_Provided entries:_

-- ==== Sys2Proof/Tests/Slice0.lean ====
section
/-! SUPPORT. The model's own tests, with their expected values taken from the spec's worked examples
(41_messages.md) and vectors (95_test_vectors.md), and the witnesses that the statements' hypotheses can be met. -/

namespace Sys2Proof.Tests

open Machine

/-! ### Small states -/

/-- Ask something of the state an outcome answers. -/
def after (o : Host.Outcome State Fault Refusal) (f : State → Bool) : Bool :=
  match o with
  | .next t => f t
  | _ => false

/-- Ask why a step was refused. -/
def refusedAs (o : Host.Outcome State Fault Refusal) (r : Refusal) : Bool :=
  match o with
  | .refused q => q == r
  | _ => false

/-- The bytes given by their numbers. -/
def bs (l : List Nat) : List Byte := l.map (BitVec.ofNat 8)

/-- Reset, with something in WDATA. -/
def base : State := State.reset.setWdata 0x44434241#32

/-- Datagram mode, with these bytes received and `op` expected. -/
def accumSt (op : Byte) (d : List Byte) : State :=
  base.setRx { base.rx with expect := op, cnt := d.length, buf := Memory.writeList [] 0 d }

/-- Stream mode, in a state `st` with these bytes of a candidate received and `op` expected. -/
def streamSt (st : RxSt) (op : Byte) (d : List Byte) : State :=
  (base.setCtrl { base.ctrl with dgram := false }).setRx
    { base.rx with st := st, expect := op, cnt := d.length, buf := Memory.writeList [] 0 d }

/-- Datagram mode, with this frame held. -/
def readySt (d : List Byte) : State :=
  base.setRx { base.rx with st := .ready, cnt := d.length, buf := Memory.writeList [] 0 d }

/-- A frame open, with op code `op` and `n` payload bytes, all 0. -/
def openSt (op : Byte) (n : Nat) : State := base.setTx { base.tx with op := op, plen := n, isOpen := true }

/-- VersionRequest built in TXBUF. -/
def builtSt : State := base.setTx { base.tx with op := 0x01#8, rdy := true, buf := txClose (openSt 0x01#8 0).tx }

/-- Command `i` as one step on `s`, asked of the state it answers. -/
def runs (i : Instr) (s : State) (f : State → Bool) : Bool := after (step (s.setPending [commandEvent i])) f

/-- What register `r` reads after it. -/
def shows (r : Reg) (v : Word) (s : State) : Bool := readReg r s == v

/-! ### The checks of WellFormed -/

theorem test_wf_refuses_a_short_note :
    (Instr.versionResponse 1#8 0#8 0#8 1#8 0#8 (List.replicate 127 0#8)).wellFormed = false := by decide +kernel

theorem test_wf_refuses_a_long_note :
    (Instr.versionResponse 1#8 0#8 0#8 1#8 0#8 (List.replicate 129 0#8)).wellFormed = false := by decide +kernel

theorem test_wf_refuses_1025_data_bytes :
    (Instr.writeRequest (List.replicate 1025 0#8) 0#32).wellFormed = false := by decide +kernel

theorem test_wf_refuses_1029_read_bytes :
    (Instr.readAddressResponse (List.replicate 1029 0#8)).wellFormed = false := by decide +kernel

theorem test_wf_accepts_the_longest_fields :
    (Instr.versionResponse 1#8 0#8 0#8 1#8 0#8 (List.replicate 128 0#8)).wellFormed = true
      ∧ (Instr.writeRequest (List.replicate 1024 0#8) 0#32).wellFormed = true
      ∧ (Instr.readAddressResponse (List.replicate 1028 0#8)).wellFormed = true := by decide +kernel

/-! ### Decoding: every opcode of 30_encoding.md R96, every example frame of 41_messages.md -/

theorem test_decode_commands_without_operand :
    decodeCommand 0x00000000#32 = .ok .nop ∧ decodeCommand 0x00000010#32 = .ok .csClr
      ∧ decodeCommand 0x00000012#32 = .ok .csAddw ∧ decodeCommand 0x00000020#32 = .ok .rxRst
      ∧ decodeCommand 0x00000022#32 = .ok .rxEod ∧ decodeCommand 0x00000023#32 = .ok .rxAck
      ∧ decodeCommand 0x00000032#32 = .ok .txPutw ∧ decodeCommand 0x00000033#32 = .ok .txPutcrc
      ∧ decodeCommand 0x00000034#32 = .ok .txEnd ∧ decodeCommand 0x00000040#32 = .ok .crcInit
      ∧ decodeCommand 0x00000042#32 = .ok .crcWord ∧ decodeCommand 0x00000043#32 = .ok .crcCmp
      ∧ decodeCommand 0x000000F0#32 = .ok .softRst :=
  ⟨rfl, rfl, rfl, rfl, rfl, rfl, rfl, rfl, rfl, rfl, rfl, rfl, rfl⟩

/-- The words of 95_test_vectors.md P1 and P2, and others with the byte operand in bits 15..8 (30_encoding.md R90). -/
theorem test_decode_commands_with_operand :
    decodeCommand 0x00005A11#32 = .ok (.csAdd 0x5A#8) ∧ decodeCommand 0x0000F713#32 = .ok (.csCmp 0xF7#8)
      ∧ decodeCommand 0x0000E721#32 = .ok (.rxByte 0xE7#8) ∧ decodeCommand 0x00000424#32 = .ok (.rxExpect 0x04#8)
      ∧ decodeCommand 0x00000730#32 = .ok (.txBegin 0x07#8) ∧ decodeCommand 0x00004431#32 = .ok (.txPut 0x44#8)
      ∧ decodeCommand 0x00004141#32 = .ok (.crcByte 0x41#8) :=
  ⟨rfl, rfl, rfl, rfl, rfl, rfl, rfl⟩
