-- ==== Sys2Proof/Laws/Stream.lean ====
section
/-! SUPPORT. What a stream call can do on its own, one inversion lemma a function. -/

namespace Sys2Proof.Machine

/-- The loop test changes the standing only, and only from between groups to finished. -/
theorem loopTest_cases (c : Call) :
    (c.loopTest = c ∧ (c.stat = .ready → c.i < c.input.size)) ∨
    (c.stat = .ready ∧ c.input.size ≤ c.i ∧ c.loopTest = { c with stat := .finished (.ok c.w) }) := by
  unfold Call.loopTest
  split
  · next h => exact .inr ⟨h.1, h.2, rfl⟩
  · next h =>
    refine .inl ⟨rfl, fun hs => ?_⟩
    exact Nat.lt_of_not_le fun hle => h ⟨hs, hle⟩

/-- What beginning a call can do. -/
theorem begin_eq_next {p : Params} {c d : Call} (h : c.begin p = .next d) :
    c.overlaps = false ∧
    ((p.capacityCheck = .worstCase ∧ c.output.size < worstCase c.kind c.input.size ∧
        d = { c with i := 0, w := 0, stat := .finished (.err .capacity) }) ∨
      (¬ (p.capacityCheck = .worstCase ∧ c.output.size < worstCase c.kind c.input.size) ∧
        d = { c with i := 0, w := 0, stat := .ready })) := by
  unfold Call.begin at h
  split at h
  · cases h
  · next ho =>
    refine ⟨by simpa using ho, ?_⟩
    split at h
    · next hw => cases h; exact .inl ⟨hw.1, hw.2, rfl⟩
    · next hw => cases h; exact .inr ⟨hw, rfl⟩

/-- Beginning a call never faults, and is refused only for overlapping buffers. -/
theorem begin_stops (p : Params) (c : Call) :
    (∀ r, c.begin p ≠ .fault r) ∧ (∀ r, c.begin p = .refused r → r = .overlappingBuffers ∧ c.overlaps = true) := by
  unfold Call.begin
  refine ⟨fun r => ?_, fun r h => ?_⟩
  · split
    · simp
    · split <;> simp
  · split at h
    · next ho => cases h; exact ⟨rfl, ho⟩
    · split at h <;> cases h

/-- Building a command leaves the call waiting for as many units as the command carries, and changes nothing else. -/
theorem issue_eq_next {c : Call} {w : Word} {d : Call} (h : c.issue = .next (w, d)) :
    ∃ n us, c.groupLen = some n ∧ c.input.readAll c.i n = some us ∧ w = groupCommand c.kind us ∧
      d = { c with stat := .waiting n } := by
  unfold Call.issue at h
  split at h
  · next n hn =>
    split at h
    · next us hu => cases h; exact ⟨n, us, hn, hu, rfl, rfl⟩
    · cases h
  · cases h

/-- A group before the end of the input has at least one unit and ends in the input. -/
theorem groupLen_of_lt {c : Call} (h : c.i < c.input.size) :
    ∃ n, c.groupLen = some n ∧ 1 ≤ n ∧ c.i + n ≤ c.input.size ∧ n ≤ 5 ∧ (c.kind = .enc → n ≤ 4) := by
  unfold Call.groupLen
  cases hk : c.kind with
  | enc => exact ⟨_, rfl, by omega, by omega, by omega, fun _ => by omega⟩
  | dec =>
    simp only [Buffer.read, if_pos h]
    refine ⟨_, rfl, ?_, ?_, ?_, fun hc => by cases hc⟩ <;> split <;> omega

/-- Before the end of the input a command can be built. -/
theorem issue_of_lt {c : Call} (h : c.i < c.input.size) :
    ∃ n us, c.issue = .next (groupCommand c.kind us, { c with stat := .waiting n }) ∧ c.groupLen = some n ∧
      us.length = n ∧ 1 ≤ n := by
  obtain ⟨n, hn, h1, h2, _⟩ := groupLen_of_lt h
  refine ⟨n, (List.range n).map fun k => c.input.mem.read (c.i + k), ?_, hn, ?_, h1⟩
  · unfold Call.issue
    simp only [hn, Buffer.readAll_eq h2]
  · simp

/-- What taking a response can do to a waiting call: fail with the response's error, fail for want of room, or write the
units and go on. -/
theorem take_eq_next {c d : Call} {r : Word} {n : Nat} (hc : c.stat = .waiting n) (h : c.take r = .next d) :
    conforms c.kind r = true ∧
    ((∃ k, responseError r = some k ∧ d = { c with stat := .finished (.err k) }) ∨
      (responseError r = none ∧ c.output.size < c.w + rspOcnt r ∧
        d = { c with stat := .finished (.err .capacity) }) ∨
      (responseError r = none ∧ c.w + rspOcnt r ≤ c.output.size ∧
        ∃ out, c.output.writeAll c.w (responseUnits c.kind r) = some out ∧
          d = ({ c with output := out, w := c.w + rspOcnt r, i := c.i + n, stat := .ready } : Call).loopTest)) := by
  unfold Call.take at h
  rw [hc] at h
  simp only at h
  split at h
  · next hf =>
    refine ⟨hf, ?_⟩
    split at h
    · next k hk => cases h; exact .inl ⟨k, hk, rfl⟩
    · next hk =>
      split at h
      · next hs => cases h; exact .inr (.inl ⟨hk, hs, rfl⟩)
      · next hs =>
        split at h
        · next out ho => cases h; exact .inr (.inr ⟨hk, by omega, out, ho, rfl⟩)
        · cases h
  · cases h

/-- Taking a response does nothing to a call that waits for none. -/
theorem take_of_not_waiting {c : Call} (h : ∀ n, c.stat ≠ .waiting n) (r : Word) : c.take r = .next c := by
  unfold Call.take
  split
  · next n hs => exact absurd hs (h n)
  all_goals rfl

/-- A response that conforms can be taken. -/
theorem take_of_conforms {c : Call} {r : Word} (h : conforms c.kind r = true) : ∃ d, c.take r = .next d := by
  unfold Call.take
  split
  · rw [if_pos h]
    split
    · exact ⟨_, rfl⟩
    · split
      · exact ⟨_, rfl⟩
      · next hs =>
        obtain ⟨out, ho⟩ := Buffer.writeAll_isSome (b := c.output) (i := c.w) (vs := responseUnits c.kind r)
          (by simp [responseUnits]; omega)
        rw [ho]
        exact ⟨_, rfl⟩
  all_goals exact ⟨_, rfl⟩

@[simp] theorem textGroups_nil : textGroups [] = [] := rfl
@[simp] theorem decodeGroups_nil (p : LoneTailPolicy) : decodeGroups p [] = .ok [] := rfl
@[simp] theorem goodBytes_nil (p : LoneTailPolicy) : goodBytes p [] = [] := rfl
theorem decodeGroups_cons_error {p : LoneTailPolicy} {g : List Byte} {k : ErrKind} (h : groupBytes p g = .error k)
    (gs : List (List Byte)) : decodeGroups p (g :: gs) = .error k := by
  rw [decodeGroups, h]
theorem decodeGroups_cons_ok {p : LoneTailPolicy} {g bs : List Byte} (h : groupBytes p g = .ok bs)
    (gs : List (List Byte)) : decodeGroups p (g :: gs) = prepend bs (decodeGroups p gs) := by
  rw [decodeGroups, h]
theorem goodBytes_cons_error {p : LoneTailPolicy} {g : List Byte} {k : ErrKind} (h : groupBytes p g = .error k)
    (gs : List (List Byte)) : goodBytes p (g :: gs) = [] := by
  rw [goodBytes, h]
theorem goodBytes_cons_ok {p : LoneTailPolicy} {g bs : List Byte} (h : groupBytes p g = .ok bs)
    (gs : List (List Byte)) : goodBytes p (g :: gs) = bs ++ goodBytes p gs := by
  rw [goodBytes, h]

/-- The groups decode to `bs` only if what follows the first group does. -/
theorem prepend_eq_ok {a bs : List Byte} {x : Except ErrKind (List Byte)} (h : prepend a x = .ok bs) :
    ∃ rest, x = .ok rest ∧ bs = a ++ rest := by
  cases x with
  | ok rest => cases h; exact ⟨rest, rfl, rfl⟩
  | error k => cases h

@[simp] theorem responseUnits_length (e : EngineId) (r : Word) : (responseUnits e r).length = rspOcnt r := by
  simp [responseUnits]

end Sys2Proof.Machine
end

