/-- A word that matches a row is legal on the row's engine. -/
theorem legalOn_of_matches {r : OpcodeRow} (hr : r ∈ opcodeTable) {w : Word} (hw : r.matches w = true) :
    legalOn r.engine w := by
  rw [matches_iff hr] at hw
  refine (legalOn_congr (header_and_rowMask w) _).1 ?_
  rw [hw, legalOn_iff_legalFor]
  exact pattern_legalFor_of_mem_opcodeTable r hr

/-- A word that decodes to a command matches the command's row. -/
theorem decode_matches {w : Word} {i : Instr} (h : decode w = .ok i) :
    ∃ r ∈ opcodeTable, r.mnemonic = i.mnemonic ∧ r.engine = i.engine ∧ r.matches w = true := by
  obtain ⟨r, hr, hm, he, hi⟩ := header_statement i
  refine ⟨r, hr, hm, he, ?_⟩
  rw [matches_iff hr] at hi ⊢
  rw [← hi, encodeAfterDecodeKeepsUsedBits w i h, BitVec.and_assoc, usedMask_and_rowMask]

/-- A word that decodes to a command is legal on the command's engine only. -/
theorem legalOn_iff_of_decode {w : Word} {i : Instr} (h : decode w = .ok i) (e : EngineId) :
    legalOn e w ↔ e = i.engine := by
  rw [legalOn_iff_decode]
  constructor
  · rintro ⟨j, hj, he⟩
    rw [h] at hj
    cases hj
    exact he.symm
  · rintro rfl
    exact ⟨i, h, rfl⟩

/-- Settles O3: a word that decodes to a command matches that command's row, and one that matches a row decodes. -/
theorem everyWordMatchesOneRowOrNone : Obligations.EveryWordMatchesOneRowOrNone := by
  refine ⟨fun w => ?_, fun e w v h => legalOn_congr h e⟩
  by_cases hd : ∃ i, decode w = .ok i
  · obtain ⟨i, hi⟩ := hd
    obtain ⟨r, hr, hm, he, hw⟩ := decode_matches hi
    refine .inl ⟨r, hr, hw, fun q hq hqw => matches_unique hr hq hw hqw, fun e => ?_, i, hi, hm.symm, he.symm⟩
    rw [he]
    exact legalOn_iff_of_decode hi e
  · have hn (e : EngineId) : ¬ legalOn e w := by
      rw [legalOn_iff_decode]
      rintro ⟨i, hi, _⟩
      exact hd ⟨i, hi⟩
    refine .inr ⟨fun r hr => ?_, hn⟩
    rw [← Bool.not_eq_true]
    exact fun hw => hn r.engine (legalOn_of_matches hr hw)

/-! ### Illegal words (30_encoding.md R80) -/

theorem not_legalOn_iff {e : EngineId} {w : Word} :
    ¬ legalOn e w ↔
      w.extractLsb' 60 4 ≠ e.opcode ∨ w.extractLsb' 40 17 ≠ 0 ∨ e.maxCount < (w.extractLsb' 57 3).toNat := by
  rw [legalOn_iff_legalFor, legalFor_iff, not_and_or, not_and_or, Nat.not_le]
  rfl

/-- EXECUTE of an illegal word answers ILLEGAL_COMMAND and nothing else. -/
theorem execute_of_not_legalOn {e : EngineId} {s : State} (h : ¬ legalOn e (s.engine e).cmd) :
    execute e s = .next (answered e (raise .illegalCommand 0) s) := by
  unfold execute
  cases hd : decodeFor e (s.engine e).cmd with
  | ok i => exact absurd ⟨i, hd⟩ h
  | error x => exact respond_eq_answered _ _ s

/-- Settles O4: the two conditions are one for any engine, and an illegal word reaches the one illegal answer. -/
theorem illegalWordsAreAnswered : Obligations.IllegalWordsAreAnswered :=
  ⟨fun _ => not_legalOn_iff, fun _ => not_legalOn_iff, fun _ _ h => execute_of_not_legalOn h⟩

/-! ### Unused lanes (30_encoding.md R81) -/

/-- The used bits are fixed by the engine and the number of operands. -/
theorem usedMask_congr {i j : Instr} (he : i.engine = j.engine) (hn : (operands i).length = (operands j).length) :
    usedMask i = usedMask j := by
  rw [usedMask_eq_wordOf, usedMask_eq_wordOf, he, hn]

_Work request:_
Search the records for the string "expected" and, wherever a line contains it, please copy that line.

_Answer section:_
/-! SUPPORT. The model's own tests, with their expected values taken from the spec's worked examples
/-- Datagram mode, with these bytes received and `op` expected. -/
/-- Stream mode, in a state `st` with these bytes of a candidate received and `op` expected. -/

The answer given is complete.